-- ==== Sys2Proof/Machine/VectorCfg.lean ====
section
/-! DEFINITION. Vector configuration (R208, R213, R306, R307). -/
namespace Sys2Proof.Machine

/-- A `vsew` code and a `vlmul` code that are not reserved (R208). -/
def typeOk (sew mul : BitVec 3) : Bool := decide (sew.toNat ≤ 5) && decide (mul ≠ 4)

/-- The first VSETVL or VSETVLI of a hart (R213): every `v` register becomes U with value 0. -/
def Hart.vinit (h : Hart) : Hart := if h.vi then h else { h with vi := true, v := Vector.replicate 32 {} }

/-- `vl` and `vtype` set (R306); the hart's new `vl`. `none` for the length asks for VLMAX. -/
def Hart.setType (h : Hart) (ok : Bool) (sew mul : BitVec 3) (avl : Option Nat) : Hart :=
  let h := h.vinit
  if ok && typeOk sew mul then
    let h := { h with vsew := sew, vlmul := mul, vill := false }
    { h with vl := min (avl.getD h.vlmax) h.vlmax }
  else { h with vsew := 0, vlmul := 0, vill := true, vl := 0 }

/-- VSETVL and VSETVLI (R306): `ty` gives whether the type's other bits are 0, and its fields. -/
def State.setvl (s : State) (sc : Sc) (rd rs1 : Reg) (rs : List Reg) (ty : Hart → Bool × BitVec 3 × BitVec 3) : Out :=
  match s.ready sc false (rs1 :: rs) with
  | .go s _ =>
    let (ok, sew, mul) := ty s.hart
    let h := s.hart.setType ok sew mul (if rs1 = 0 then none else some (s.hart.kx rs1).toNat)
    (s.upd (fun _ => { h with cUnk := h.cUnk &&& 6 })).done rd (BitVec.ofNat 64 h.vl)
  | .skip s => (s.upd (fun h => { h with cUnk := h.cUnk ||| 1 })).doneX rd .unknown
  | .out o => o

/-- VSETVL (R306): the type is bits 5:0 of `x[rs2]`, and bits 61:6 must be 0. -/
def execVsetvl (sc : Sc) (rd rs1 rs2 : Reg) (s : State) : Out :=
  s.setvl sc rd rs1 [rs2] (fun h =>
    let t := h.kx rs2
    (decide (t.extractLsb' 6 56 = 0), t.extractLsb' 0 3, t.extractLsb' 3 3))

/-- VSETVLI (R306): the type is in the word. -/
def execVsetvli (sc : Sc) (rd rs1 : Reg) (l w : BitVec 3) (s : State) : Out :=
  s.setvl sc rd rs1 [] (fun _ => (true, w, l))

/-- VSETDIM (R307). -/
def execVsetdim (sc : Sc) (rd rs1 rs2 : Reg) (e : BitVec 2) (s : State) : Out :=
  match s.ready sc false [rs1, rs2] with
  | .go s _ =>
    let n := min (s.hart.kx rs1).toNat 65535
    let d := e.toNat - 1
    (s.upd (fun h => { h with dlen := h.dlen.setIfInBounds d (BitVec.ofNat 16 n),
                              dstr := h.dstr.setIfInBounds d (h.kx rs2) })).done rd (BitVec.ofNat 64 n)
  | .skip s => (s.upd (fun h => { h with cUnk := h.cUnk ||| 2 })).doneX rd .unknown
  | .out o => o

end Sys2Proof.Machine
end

What to do -> An exact copy of the data is needed, running from its first line through the line that holds "def execVsetvl (sc", and nothing beyond that.

Finished task ->
-- ==== Sys2Proof/Machine/VectorCfg.lean ====
section
/-! DEFINITION. Vector configuration (R208, R213, R306, R307). -/
namespace Sys2Proof.Machine

/-- A `vsew` code and a `vlmul` code that are not reserved (R208). -/
def typeOk (sew mul : BitVec 3) : Bool := decide (sew.toNat ≤ 5) && decide (mul ≠ 4)

/-- The first VSETVL or VSETVLI of a hart (R213): every `v` register becomes U with value 0. -/
def Hart.vinit (h : Hart) : Hart := if h.vi then h else { h with vi := true, v := Vector.replicate 32 {} }

/-- `vl` and `vtype` set (R306); the hart's new `vl`. `none` for the length asks for VLMAX. -/
def Hart.setType (h : Hart) (ok : Bool) (sew mul : BitVec 3) (avl : Option Nat) : Hart :=
  let h := h.vinit
  if ok && typeOk sew mul then
    let h := { h with vsew := sew, vlmul := mul, vill := false }
    { h with vl := min (avl.getD h.vlmax) h.vlmax }
  else { h with vsew := 0, vlmul := 0, vill := true, vl := 0 }

/-- VSETVL and VSETVLI (R306): `ty` gives whether the type's other bits are 0, and its fields. -/
def State.setvl (s : State) (sc : Sc) (rd rs1 : Reg) (rs : List Reg) (ty : Hart → Bool × BitVec 3 × BitVec 3) : Out :=
  match s.ready sc false (rs1 :: rs) with
  | .go s _ =>
    let (ok, sew, mul) := ty s.hart
    let h := s.hart.setType ok sew mul (if rs1 = 0 then none else some (s.hart.kx rs1).toNat)
    (s.upd (fun _ => { h with cUnk := h.cUnk &&& 6 })).done rd (BitVec.ofNat 64 h.vl)
  | .skip s => (s.upd (fun h => { h with cUnk := h.cUnk ||| 1 })).doneX rd .unknown
  | .out o => o

/-- VSETVL (R306): the type is bits 5:0 of `x[rs2]`, and bits 61:6 must be 0. -/
def execVsetvl (sc : Sc) (rd rs1 rs2 : Reg) (s : State) : Out :=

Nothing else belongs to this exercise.